Saved data entries:
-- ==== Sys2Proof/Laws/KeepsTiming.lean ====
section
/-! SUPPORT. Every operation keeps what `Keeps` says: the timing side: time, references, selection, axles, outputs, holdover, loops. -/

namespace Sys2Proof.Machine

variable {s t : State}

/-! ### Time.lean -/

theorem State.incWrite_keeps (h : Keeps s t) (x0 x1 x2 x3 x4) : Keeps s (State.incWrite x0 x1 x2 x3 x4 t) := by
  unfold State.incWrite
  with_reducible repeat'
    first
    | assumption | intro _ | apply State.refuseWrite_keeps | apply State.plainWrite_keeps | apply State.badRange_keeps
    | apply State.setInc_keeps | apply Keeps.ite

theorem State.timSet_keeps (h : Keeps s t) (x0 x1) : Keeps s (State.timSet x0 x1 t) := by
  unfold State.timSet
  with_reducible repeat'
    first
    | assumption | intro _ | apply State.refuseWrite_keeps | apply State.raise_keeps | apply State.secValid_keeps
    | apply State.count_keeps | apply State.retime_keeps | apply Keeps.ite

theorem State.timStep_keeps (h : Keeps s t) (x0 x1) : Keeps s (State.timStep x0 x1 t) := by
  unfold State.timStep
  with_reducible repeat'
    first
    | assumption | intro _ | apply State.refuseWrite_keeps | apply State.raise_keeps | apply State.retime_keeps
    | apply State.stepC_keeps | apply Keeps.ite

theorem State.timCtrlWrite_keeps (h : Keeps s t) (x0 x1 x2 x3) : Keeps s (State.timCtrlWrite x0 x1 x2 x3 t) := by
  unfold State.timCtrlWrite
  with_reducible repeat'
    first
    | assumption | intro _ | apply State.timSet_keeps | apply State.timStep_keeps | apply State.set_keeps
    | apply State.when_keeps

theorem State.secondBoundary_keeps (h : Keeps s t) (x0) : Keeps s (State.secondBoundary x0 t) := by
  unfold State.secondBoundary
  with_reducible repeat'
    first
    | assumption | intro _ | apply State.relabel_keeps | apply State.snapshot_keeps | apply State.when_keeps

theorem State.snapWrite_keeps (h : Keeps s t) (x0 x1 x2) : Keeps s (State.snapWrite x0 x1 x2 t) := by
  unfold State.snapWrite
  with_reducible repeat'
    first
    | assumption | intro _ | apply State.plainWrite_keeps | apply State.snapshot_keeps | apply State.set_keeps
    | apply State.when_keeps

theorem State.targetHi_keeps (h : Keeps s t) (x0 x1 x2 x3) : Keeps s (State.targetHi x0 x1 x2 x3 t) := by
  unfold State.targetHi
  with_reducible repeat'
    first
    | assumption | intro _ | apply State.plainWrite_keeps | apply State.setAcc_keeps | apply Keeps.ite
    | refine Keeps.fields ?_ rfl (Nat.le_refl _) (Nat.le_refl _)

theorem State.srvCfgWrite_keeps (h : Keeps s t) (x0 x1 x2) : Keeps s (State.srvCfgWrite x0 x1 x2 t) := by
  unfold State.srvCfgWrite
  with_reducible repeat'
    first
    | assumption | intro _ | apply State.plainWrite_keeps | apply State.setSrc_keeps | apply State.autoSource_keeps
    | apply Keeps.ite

* * *

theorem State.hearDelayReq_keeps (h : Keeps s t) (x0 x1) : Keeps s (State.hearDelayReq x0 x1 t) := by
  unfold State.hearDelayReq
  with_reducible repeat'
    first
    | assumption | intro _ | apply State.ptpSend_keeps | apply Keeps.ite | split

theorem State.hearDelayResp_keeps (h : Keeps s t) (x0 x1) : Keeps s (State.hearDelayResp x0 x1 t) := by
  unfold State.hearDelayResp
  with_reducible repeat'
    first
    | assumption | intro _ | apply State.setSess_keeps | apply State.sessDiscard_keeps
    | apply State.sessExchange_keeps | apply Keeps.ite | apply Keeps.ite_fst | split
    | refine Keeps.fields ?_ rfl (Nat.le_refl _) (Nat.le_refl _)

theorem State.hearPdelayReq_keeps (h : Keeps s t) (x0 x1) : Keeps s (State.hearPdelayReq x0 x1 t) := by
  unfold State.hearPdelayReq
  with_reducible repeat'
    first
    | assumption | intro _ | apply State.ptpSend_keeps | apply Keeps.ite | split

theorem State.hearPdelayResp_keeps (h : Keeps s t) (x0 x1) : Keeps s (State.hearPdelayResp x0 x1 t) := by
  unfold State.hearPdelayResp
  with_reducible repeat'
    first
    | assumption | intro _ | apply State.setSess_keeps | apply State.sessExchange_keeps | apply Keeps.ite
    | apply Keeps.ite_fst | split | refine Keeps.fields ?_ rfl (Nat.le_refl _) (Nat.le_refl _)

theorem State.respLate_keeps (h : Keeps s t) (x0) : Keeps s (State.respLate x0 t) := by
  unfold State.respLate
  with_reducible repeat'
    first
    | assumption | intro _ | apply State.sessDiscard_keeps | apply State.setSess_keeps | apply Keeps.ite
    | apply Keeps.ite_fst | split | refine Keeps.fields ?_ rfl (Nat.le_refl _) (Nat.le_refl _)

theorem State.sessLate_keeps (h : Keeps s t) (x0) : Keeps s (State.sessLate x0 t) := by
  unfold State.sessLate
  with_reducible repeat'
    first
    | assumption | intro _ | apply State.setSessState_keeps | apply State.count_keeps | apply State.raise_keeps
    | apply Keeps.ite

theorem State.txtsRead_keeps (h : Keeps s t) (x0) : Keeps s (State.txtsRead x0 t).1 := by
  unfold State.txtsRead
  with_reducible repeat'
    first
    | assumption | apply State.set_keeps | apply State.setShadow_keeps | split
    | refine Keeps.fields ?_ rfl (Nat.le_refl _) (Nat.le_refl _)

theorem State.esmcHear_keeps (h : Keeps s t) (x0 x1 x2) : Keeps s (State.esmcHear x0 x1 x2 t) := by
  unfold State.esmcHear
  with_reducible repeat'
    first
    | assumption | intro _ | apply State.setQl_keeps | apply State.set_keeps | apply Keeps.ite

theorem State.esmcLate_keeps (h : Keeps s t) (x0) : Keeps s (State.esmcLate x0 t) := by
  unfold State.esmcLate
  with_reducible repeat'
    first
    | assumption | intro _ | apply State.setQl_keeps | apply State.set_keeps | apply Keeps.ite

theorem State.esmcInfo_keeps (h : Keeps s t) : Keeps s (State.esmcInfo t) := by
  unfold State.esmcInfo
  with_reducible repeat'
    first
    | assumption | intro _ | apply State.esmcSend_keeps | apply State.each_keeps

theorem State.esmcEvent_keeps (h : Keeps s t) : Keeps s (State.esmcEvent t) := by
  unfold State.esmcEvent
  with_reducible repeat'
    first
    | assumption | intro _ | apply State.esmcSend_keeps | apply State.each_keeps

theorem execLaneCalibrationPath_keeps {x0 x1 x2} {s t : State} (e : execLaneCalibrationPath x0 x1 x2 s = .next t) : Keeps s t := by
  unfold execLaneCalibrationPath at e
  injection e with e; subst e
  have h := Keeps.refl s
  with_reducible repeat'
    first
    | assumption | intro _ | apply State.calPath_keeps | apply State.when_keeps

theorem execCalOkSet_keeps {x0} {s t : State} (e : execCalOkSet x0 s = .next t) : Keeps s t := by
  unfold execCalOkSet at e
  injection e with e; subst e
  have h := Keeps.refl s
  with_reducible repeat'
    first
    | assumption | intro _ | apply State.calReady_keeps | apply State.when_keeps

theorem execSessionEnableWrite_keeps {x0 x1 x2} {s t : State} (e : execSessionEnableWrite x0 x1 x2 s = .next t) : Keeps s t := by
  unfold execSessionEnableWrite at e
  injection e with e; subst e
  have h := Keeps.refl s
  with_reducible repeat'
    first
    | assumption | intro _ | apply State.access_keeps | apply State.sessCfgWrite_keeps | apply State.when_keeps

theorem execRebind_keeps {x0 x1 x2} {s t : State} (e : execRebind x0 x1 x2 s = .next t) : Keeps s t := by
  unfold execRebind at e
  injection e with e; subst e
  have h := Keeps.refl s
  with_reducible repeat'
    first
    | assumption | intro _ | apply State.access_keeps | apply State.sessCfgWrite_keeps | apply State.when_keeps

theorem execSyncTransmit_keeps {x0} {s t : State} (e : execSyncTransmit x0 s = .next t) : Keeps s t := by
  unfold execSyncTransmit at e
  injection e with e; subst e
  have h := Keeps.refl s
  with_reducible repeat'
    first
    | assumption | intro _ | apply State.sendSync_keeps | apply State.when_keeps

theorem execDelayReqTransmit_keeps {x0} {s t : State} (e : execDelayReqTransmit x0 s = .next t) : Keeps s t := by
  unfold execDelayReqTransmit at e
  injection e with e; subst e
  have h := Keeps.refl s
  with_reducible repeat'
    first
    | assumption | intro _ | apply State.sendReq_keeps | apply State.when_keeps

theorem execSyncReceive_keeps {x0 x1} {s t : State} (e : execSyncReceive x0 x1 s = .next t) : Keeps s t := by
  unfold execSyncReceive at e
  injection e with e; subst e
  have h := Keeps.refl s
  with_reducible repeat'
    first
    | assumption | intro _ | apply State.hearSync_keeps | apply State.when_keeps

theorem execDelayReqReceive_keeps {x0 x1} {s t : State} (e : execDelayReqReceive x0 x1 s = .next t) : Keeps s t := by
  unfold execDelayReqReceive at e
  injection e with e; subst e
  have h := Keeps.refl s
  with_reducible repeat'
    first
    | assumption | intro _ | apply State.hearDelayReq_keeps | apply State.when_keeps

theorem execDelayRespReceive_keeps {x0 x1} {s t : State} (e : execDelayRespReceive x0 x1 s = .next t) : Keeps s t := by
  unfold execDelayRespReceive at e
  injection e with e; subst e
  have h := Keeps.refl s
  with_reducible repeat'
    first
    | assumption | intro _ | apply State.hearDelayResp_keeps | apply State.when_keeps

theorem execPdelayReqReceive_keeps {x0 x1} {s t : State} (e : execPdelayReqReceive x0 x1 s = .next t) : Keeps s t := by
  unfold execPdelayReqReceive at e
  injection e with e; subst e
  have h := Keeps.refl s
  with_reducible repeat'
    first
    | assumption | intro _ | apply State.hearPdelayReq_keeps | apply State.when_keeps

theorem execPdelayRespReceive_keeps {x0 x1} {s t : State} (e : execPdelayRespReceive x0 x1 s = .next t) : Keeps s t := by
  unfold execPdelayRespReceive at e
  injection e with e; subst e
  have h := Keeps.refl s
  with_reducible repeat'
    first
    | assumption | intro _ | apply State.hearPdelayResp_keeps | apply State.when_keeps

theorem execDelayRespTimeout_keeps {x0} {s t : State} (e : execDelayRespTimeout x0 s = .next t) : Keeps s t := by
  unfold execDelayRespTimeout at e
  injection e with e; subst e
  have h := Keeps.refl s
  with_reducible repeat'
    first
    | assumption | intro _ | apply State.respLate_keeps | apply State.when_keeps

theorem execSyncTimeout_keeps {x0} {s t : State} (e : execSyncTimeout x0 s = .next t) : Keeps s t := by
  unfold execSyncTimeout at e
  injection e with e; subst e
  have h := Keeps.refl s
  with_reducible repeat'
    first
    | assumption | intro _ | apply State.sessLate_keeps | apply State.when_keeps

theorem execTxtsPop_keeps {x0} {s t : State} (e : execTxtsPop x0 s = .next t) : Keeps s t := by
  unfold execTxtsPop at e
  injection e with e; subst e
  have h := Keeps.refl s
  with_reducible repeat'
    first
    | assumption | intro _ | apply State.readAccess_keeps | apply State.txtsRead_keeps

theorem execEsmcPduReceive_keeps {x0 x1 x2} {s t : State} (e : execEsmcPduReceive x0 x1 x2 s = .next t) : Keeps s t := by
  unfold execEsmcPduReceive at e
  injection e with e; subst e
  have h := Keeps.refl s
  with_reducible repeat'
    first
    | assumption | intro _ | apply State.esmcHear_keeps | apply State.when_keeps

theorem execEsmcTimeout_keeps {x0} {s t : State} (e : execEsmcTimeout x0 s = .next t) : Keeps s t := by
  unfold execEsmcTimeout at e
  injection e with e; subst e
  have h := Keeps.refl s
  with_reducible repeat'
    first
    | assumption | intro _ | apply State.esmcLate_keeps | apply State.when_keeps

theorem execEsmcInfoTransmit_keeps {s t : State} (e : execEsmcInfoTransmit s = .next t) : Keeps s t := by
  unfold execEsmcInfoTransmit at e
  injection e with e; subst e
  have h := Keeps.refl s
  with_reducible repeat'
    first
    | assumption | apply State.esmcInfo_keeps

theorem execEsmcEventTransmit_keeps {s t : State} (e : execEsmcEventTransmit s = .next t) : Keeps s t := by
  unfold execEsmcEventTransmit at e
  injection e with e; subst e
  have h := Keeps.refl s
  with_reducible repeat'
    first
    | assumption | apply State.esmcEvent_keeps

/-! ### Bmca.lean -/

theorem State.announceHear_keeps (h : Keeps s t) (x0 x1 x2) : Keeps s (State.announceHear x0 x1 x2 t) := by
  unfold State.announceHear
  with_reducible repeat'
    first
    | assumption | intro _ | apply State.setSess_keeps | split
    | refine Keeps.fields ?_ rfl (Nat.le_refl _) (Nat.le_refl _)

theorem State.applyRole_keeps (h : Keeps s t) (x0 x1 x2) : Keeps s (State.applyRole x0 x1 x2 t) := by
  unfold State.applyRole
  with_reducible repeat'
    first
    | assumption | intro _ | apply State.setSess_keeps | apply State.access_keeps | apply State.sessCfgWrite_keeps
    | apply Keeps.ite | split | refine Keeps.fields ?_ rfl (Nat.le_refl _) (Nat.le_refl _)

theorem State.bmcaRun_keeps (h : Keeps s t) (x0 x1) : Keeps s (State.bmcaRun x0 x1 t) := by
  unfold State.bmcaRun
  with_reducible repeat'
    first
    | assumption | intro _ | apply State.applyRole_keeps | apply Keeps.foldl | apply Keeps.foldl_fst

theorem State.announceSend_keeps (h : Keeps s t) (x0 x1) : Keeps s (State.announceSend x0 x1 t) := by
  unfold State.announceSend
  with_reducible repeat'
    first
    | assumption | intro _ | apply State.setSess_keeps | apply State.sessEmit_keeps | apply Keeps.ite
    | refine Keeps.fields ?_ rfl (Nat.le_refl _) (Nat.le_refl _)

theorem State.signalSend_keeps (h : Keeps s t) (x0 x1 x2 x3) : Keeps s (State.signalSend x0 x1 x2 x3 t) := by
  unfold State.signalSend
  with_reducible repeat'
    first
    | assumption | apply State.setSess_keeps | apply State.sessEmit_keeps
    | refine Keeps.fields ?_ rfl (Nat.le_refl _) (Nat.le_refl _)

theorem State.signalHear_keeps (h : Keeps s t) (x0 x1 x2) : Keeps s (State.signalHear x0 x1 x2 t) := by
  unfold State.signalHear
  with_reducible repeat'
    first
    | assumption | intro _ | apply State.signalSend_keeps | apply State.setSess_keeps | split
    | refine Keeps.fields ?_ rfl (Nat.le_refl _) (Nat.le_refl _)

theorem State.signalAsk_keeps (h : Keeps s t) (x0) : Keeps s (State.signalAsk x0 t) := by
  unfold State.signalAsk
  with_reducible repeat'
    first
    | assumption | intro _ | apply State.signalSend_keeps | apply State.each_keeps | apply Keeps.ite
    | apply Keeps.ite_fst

## [EXERCISE DESCRIPTION]
Say how many lines in the records hold the word "execEsmcTimeout", giving the number by itself.

## [ANSWER TO THE EXERCISE]
2